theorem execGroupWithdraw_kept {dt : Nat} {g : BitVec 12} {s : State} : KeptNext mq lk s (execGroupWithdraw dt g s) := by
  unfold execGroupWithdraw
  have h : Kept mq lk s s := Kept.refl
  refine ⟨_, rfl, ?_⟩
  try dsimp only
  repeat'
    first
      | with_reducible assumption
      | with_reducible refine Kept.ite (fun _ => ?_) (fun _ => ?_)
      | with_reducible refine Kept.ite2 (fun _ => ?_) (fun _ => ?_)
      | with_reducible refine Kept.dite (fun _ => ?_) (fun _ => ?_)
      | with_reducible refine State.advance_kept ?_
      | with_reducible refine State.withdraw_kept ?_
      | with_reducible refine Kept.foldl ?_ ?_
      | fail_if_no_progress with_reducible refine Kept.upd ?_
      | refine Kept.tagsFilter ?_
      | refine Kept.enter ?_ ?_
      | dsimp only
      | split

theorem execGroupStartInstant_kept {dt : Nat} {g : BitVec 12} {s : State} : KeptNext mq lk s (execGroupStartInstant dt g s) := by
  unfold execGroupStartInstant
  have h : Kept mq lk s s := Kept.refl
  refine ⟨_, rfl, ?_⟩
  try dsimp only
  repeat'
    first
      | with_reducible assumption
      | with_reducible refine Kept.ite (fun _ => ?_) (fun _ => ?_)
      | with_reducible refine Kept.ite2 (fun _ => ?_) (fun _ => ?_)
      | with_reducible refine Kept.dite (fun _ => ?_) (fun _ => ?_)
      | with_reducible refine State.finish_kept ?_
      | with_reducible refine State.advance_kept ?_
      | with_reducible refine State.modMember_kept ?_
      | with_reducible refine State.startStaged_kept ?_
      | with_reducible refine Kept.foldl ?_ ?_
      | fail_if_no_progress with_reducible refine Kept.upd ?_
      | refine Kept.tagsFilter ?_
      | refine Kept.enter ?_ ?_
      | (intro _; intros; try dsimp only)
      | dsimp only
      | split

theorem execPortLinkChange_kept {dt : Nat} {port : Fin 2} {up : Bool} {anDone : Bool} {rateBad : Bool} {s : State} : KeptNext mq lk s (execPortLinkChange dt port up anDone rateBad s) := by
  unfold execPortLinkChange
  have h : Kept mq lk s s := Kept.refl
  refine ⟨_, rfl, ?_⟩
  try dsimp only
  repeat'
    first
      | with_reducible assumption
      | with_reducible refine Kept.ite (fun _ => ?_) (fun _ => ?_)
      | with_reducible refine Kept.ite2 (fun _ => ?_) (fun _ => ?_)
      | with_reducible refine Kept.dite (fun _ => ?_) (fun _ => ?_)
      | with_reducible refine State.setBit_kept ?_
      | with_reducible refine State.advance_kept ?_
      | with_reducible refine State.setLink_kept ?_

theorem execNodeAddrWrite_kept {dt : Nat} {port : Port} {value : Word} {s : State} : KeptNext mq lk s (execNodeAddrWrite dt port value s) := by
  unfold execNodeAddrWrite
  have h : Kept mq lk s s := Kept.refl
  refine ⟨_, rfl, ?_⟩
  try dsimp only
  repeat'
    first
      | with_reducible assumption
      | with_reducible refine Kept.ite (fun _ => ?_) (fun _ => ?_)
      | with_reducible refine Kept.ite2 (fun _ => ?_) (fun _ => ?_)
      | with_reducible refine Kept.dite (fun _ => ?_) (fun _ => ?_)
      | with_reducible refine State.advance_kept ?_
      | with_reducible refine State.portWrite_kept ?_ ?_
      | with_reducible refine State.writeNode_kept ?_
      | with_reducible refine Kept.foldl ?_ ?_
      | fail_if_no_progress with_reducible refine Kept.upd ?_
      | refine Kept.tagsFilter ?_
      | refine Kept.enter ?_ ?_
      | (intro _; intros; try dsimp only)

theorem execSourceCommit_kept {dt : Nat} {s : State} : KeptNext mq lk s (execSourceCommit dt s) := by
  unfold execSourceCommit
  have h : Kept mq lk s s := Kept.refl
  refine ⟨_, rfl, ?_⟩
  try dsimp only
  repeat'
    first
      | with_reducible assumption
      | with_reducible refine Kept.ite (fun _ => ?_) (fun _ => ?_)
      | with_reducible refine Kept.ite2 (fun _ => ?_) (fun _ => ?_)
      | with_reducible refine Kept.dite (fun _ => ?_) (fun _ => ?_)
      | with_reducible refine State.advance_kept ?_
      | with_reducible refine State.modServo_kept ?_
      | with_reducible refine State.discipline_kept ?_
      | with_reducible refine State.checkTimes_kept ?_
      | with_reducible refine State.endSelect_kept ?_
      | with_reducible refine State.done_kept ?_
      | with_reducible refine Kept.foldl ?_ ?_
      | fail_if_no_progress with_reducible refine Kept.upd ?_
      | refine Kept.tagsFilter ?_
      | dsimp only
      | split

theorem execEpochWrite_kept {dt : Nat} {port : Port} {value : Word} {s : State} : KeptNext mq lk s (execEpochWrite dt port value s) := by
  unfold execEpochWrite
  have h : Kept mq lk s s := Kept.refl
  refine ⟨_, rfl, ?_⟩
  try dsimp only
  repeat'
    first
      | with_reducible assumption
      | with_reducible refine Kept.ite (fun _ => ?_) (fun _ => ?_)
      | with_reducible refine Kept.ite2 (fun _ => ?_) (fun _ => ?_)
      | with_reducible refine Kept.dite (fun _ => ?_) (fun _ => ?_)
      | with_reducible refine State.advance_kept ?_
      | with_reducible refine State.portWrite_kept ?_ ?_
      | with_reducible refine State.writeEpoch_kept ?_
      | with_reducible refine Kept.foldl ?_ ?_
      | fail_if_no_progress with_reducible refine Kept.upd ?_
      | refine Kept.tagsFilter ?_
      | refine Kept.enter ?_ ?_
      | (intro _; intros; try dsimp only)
★ ★ ★ ★ ★
EXERCISE INSTRUCTIONS: The complete listing must be reproduced exactly as written.

WRITTEN RESPONSE:
theorem execGroupWithdraw_kept {dt : Nat} {g : BitVec 12} {s : State} : KeptNext mq lk s (execGroupWithdraw dt g s) := by
  unfold execGroupWithdraw
  have h : Kept mq lk s s := Kept.refl
  refine ⟨_, rfl, ?_⟩
  try dsimp only
  repeat'
    first
      | with_reducible assumption
      | with_reducible refine Kept.ite (fun _ => ?_) (fun _ => ?_)
      | with_reducible refine Kept.ite2 (fun _ => ?_) (fun _ => ?_)
      | with_reducible refine Kept.dite (fun _ => ?_) (fun _ => ?_)
      | with_reducible refine State.advance_kept ?_
      | with_reducible refine State.withdraw_kept ?_
      | with_reducible refine Kept.foldl ?_ ?_
      | fail_if_no_progress with_reducible refine Kept.upd ?_
      | refine Kept.tagsFilter ?_
      | refine Kept.enter ?_ ?_
      | dsimp only
      | split

theorem execGroupStartInstant_kept {dt : Nat} {g : BitVec 12} {s : State} : KeptNext mq lk s (execGroupStartInstant dt g s) := by
  unfold execGroupStartInstant
  have h : Kept mq lk s s := Kept.refl
  refine ⟨_, rfl, ?_⟩
  try dsimp only
  repeat'
    first
      | with_reducible assumption
      | with_reducible refine Kept.ite (fun _ => ?_) (fun _ => ?_)
      | with_reducible refine Kept.ite2 (fun _ => ?_) (fun _ => ?_)
      | with_reducible refine Kept.dite (fun _ => ?_) (fun _ => ?_)
      | with_reducible refine State.finish_kept ?_
      | with_reducible refine State.advance_kept ?_
      | with_reducible refine State.modMember_kept ?_
      | with_reducible refine State.startStaged_kept ?_
      | with_reducible refine Kept.foldl ?_ ?_
      | fail_if_no_progress with_reducible refine Kept.upd ?_
      | refine Kept.tagsFilter ?_
      | refine Kept.enter ?_ ?_
      | (intro _; intros; try dsimp only)
      | dsimp only
      | split

theorem execPortLinkChange_kept {dt : Nat} {port : Fin 2} {up : Bool} {anDone : Bool} {rateBad : Bool} {s : State} : KeptNext mq lk s (execPortLinkChange dt port up anDone rateBad s) := by
  unfold execPortLinkChange
  have h : Kept mq lk s s := Kept.refl
  refine ⟨_, rfl, ?_⟩
  try dsimp only
  repeat'
    first
      | with_reducible assumption
      | with_reducible refine Kept.ite (fun _ => ?_) (fun _ => ?_)
      | with_reducible refine Kept.ite2 (fun _ => ?_) (fun _ => ?_)
      | with_reducible refine Kept.dite (fun _ => ?_) (fun _ => ?_)
      | with_reducible refine State.setBit_kept ?_
      | with_reducible refine State.advance_kept ?_
      | with_reducible refine State.setLink_kept ?_

theorem execNodeAddrWrite_kept {dt : Nat} {port : Port} {value : Word} {s : State} : KeptNext mq lk s (execNodeAddrWrite dt port value s) := by
  unfold execNodeAddrWrite
  have h : Kept mq lk s s := Kept.refl
  refine ⟨_, rfl, ?_⟩
  try dsimp only
  repeat'
    first
      | with_reducible assumption
      | with_reducible refine Kept.ite (fun _ => ?_) (fun _ => ?_)
      | with_reducible refine Kept.ite2 (fun _ => ?_) (fun _ => ?_)
      | with_reducible refine Kept.dite (fun _ => ?_) (fun _ => ?_)
      | with_reducible refine State.advance_kept ?_
      | with_reducible refine State.portWrite_kept ?_ ?_
      | with_reducible refine State.writeNode_kept ?_
      | with_reducible refine Kept.foldl ?_ ?_
      | fail_if_no_progress with_reducible refine Kept.upd ?_
      | refine Kept.tagsFilter ?_
      | refine Kept.enter ?_ ?_
      | (intro _; intros; try dsimp only)

theorem execSourceCommit_kept {dt : Nat} {s : State} : KeptNext mq lk s (execSourceCommit dt s) := by
  unfold execSourceCommit
  have h : Kept mq lk s s := Kept.refl
  refine ⟨_, rfl, ?_⟩
  try dsimp only
  repeat'
    first
      | with_reducible assumption
      | with_reducible refine Kept.ite (fun _ => ?_) (fun _ => ?_)
      | with_reducible refine Kept.ite2 (fun _ => ?_) (fun _ => ?_)
      | with_reducible refine Kept.dite (fun _ => ?_) (fun _ => ?_)
      | with_reducible refine State.advance_kept ?_
      | with_reducible refine State.modServo_kept ?_
      | with_reducible refine State.discipline_kept ?_
      | with_reducible refine State.checkTimes_kept ?_
      | with_reducible refine State.endSelect_kept ?_
      | with_reducible refine State.done_kept ?_
      | with_reducible refine Kept.foldl ?_ ?_
      | fail_if_no_progress with_reducible refine Kept.upd ?_
      | refine Kept.tagsFilter ?_
      | dsimp only
      | split

theorem execEpochWrite_kept {dt : Nat} {port : Port} {value : Word} {s : State} : KeptNext mq lk s (execEpochWrite dt port value s) := by
  unfold execEpochWrite
  have h : Kept mq lk s s := Kept.refl
  refine ⟨_, rfl, ?_⟩
  try dsimp only
  repeat'
    first
      | with_reducible assumption
      | with_reducible refine Kept.ite (fun _ => ?_) (fun _ => ?_)
      | with_reducible refine Kept.ite2 (fun _ => ?_) (fun _ => ?_)
      | with_reducible refine Kept.dite (fun _ => ?_) (fun _ => ?_)
      | with_reducible refine State.advance_kept ?_
      | with_reducible refine State.portWrite_kept ?_ ?_
      | with_reducible refine State.writeEpoch_kept ?_
      | with_reducible refine Kept.foldl ?_ ?_
      | fail_if_no_progress with_reducible refine Kept.upd ?_
      | refine Kept.tagsFilter ?_
      | refine Kept.enter ?_ ?_
      | (intro _; intros; try dsimp only)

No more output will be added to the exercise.